## WORK REQUEST
Whenever the string "kept" turns up in a line below, that line should be copied.

INPUT FOR THIS TASK below:

/-- R462: firmware copies the oldest record into ERR_LOG slot NEXT, advances NEXT and COPIED, and counts the record. -/
def State.copyHead (s : State) : State :=
  match s.ras.fifo with
  | [] => s
  | r :: _ =>
    let n := s.ras.logNext
    let k := if r.outcome = 0 then 0 else r.src.toNat
    { s with ras := { s.ras with
      log := (r.words.zipIdx).foldl (fun t p => t.set (8 * n.toNat + p.2) p.1) s.ras.log, logNext := n + 1,
      copied := s.ras.copied + 1, counts := s.ras.counts.set k (s.ras.counts.get 0 k + 1) } }

/-- R462, R464: firmware drains the FIFO in SEQ order. -/
def State.drainErrors (s : State) : State := s.ras.fifo.foldl (fun s _ => s.copyHead.errAdvance) s

/-! ## Cache ways (R322 to R325) -/

/-- R325: the ways disabled now, in the layout of WAYMAP. -/
def State.inforce (s : State) : Word := s.caches.off.zeroExtend 64

/-- R324: whether a map stays within the limit in a cache's field. -/
def mapFits (off : BitVec 28) (k : CacheId) : Bool :=
  decide (((List.range (cacheWays k)).filter fun w => off.getLsbD (cacheField k + w)).length ≤ cacheLimit k)

/-- The three caches. -/
def allCaches : List CacheId := [.l1i, .l1d, .l2]

/-- R457: the source code of a cache. -/
def cacheSrc : CacheId → Nat
  | .l1i => 1 | .l1d => 2 | .l2 => 3

/-- R323: a way leaves lookup and victim choice in every set; its lines leave the cache, and the first-level caches lose
what the L2 lost (R312). -/
def Caches.disable (c : Caches) (k : CacheId) (w : Nat) : Caches :=
  let gone := ((c.tags k).filter fun e => e.1 % 16 = w).map (·.2.line)
  let c1 := c.setTags k ((c.tags k).filter fun e => e.1 % 16 ≠ w)
  let c2 := if k = .l2 then gone.foldl Caches.dropL1 c1 else c1
  { c2 with off := c2.off ||| (1 <<< (cacheField k + w) : BitVec 28) }

/-- The bits of a cache's field in the way-disable map. -/
def cacheBits (k : CacheId) : Word := Word.ofNat ((2 ^ cacheWays k - 1) * 2 ^ cacheField k)

/-- R325: the new map of a way that is disabled: the map that the Tack store will hold after the writes on their way, with the
way's bit set. A field that R324 refuses, of which nothing was applied, is taken from the ways disabled now (DEDUCED, log
entry 120). -/
def State.nextMap (s : State) (k : CacheId) (w : Nat) : Word :=
  let base := (((s.tack.queue ++ s.tack.heldW).filter fun x => x.reg = 1).getLast?.map (·.value)).getD (s.tack.read 1)
  let kept := allCaches.foldl (fun (m : Word) c =>
    if mapFits (m.truncate 28) c then m else (m &&& ~~~(cacheBits c)) ||| (s.inforce &&& cacheBits c)) base
  kept ||| (1 <<< (cacheField k + w) : Word)

/-- R322 to R325, R458: a way is disabled and the new map committed; a cache at its limit disables no further way. -/
def State.disableWay (s : State) (k : CacheId) (w : Nat) : State :=
  if cacheWays k ≤ w ∨ s.caches.wayOff k w ∨ cacheLimit k ≤ s.caches.waysOff k then s
  else
    let s1 := s.putCaches (s.caches.disable k w) none
    let (e, s2) := s1.tackRaw 1 (s1.nextMap k w) .firmware
    let s3 := s2.tackNotify e.toList
    s3.record { ErrRec.mk0 0x10C (cacheSrc k) 8 none with
      unit := BitVec.ofNat 16 w, info := Word.ofNat e.isSome.toNat }

/-- R321: an uncorrectable error in the copy of a line that the way holds. A clean copy is invalidated, and the next access
refills it; in a dirty one the chunk is marked poisoned and the line is written back. Answers whether a chunk was marked. -/
def State.lineError (s : State) (k : CacheId) (w a : Nat) : Bool × State :=
  let line := a / 128
  match (s.caches.tags k).find? fun e => e.1 % 16 = w && e.2.line = line with
  | none => (false, s)
  | some e =>
    if e.2.dirty then
      let s1 := { s with mem := { s.mem with store := s.mem.store.putMark (a / 16) true } }
      (true, s1.putCaches (s.caches.cleanLine line) none)
    else
      let c := s.caches.setTags k ((s.caches.tags k).del e.1)
      (false, s.putCaches (if k = .l2 then c.dropL1 line else c) none)

/-- R321, R324, R458: an error in way `w` is recorded, with WAYLIMIT where its cache can lose no further way. -/
def State.cacheError (s : State) (k : CacheId) (w : Nat) (bad : Bool) (a : BitVec 52) (syn : BitVec 16) : State :=
  let (poisoned, s1) := if bad then s.lineError k w a.toNat else (false, s)
  s1.record { ErrRec.ecc ⟨BitVec.ofNat 16 w, a.zeroExtend 64, syn⟩ (if bad then 0x102 else 0x101) (cacheSrc k)
      poisoned.toNat s.curCtx with
    rflags := if cacheLimit k ≤ s.caches.waysOff k then 1 else 0 }

/-- R322, R384: the earlier corrected errors of a way that lie within 86,400 s of one now, by the copy of gcount that loads do
not change. -/
def State.recentErrors (s : State) (k : CacheId) (w : Nat) : List Word :=
  (s.ras.ceTimes.get [] (cacheField k + w)).filter fun t =>
    decide ((Word.ofNat s.tclkNow - t).toNat ≤ 15120000000000)

/-- R322: whether firmware disables the way for an error, and the state once the error has had its effect. -/
def State.wayError (s : State) (k : CacheId) (w : Nat) : CacheErr → Bool × State
  | .none => (true, s)
  | .uncorrectable a syn => (true, s.cacheError k w true a syn)
  | .corrected a syn =>
    let ts := s.recentErrors k w ++ [Word.ofNat s.tclkNow]
    let s1 := s.cacheError k w false a syn
    (decide (3 ≤ ts.length), { s1 with ras := { s1.ras with ceTimes := s1.ras.ceTimes.put [] (cacheField k + w) ts } })

/-- R325: the part of the committed map that is applied: a field over its limit is left out. -/
def mapApplied (m : Word) : BitVec 28 :=
  let off : BitVec 28 := m.truncate 28
  allCaches.foldl (fun o k =>
    if mapFits off k then o
    else o &&& ~~~(BitVec.ofNat 28 ((2 ^ cacheWays k - 1) * 2 ^ cacheField k))) off

/-- R325: the committed map is applied, with a record where a field of it is not. -/
def State.applyWayMap (s : State) : State :=
  let m := s.tack.read 1
  let off := mapApplied m
  let s1 := { s with caches := { s.caches with off := off } }
  if off = m.truncate 28 then s1 else s1.record { ErrRec.mk0 0x10D 0xF 8 none with info := m }

/-- The ways named by a map, as cache and way. -/
def waysIn (m : BitVec 28) : List (CacheId × Nat) :=
  allCaches.flatMap fun k =>
    ((List.range (cacheWays k)).filter fun w => m.getLsbD (cacheField k + w)).map fun w => (k, w)

/-! ## Firmware images (R410 to R413) -/

/-- A field of an image's header at physical address `a`. -/
def State.imgField (s : State) (a o n : Nat) : Nat := leNat (s.extBytes (a + o) n)

/-- R410: whether an image's header and lengths are as the layout requires. `lim` bounds the lengths and `base` is where
its IRAM image is placed. -/
def State.imgHeaderOk (s : State) (a magic lim base : Nat) : Bool :=
  let f := s.imgField a
  let ilen := f 0x10 4
  f 0 4 = magic && f 4 2 = 3 && decide (f 0x0C 4 < 2) && ilen % 16 = 0 && decide (ilen ≤ lim) &&
  f 0x14 4 % 16 = 0 && decide (f 0x14 4 ≤ lim) && decide (base ≤ f 0x18 4) && decide (f 0x18 4 < base + ilen) &&
  f 0x1C 4 = 0 && f 0xB0 80 = 0

/-- The bytes of an image before its signature. -/
def State.imgLen (s : State) (a : Nat) : Nat := 256 + s.imgField a 0x10 4 + s.imgField a 0x14 4

/-- R411 steps 2 and 3: the key hashes to `want` and the signature verifies over every byte before it. -/
def State.imgSigned (s : State) (a : Nat) (want : BitVec 384) : Bool :=
  let pub := s.extBytes (a + 0x50) 96
  let n := s.imgLen a
  decide (leNat (sha384 pub) = want.toNat) && ecdsaOk pub (sha384 (s.extBytes a n)) (s.extBytes (a + n) 96)

/-- Whether a poisoned chunk lies in an image: the ROM's load of it faults, and the image is refused. -/
def State.imgPoison (s : State) (a : Nat) : Bool := s.extPoison a (s.imgLen a + 96)

/-- R319, R392: the reads of an image that is verified: its header, and the rest where the header is in order. -/
def State.imageRead (s : State) (a : Nat) (headerOk : Bool) : State :=
  let s1 := s.extRead a 256
  if headerOk then s1.extRead (a + 256) (s.imgLen a + 96 - 256) else s1

/-- R319, R411: bytes that the ROM writes to memory. -/
def State.imageWrite (s : State) (a : Nat) (bs : List Byte) : State :=
  (cuts 128 (bs.length / 128 + 2) a bs.length).foldl (fun s q => s.unitWrite q.1 ((bs.drop (q.1 - a)).take q.2) false none) s

/-- R410, R411 step 1: the header of a main image. -/
def State.fwHeader (s : State) (a : Nat) : Bool := s.imgHeaderOk a 0x4D4F4F47 0x40000 0x10000000

/-- R411: the ROM accepts a main image. -/
def State.fwOk (s : State) (a : Nat) : Bool :=
  s.fwHeader a && !s.imgPoison a && s.imgSigned a Config.romKeyHash &&
  decide (((s.tack.newest 2).map (·.value)).getD 0 ≤ Word.ofNat (s.imgField a 8 4))

/-- R411: an accepted main image goes into IRAM, DRAM and the recovery region, and GDIGEST is written and locked. -/
def State.acceptImage (s : State) (a : Nat) : State :=
  let f := s.imgField a
  let iram := s.extBytes (a + 256) (f 0x10 4)
  let dram := s.extBytes (a + 256 + f 0x10 4) (f 0x14 4)
  let s1 := (s.imageWrite s.recBase iram).imageWrite (s.recBase + 0x40000) dram
  { s1 with
    groom := { s1.groom with
      iram := s.extSub (a + 256) (f 0x10 4), dram := s.extSub (a + 256 + f 0x10 4) (f 0x14 4),
      gdigest := digestWords (sha384 (iram ++ dram)), lock := s.groom.lock ||| 1,
      copyLen := (f 0x10 4, f 0x14 4), entry := BitVec.ofNat 32 (f 0x18 4),
      lkeyHash := BitVec.ofNat 384 (f 0x20 48), advance := f 0x0C 4 % 2 = 1 },
    bridle := { s.bridle with
      line := 3, minor := BitVec.ofNat 16 (f 6 2), svn := BitVec.ofNat 32 (f 8 4) } }

/-- R413: the extension image that firmware finds (DESIGN CHOICE, log entry 11) is verified, and placed when it is accepted. -/
def State.loadExtension (s0 : State) : State :=
  let a := Config.extBase
  let head := s0.imgHeaderOk a 0x54584547 0x10000 0x10030000
  let s := if s0.groom.lkeyHash ≠ 0 then s0.imageRead a head else s0
  if s.groom.lkeyHash ≠ 0 ∧ head ∧ !s.imgPoison a ∧ s.imgSigned a s.groom.lkeyHash then
    let f := s.imgField a
    let put := fun (t img : Tbl Byte) =>
      (t.filter fun p => decide (p.1 < 0x30000)) ++ img.map fun p => (0x30000 + p.1, p.2)
    -- R407, R416: the notice of a halt ends with it
    let s := if s.groom.extHalted then s.gClear 40 else s
    { s with groom := { s.groom with
      iram := put s.groom.iram (s.extSub (a + 256) (f 0x10 4)),
      dram := put s.groom.dram (s.extSub (a + 256 + f 0x10 4) (f 0x14 4)),
      extOk := true, extHalted := false, extEntry := BitVec.ofNat 32 (f 0x18 4) } }
  else s

/-! ## Reset (R491, R492, R512) -/

/-- A line as memory outside the block holds it. -/
def Store.putLine (m : Store) (line : Nat) (v : List Byte × List Bool) : Store :=
  (v.2.zipIdx).foldl (fun m p => m.putMark (8 * line + p.2) p.1) (m.putBytes (128 * line) v.1)

/-- R491: what memory holds when the dirty lines of the caches are lost. -/
def State.lostCaches (s : State) : HostMem :=
  { s.mem with store := s.caches.stale.foldl (fun m e => m.putLine e.1 e.2) s.mem.store }

/-- R491: PORESET_N is asserted. The device keeps what the commit in progress left in it (R485); memories outside the
block and the levels on LIC_IRQ are not the block's to lose. What only the caches held is lost. -/
def State.assertReset (s : State) (cut : CommitCut) : State :=
  State.afterPoreset s.pending s.lostCaches s.buf (s.tack.cut s.tclkNow cut) s.groom.lic s.free s.wir

/-- R491. -/
def execPoresetAssert (cut : CommitCut) (s : State) : Out := .next (s.assertReset cut)

/-- R493 step 1: PORESET_N is released. The straps are sampled, the scoreboard is EMPTY (R339), and a test mode ends (R512). -/
def State.releaseReset (s : State) (straps : Straps) (test : SelfTest) : State :=
  { s with
    boot := { s.boot with por := false, sstep := 1, straps := straps, test := test },
    bridle := { s.bridle with stand := true },
    buf := { s.buf with sb := [], pend := [] },
    wir := .bypass }

/-- R493. -/
def execPoresetRelease (straps : Straps) (test : SelfTest) (s : State) : Out :=
  .next (if s.boot.por then s.releaseReset straps test else s)

/-! ## Start-up (R493 to R496) -/

/-- A start-up step is completed. -/
def State.atStep (s : State) (n : Nat) : State := { s with boot := { s.boot with sstep := n } }

/-- R495: start-up ends. -/
def State.startupFails (s : State) : State := { s with boot := { s.boot with sfail := true } }

/-- R22, R379, R498: fields backed by the Tack store are loaded after replay, into both copies. -/
def State.loadRwp (s : State) : State :=
  let gate := ((s.cfgAct 0x30 0).putBits 19 8 (s.tack.read 4).toNat).putBits 55 32 (s.tack.read 5).toNat
  let put := fun (t : Tbl Word) =>
    (t.set (cfgKey 0x40 0) (Word.ofNat ((s.tack.read 3).bits 18 0))).set (cfgKey 0x30 0) gate
  { s with cfg := { active := put s.cfg.active, staged := put s.cfg.staged } }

End of INPUT FOR THIS TASK.

## RESPONSE
  let kept := allCaches.foldl (fun (m : Word) c =>
  kept ||| (1 <<< (cacheField k + w) : Word)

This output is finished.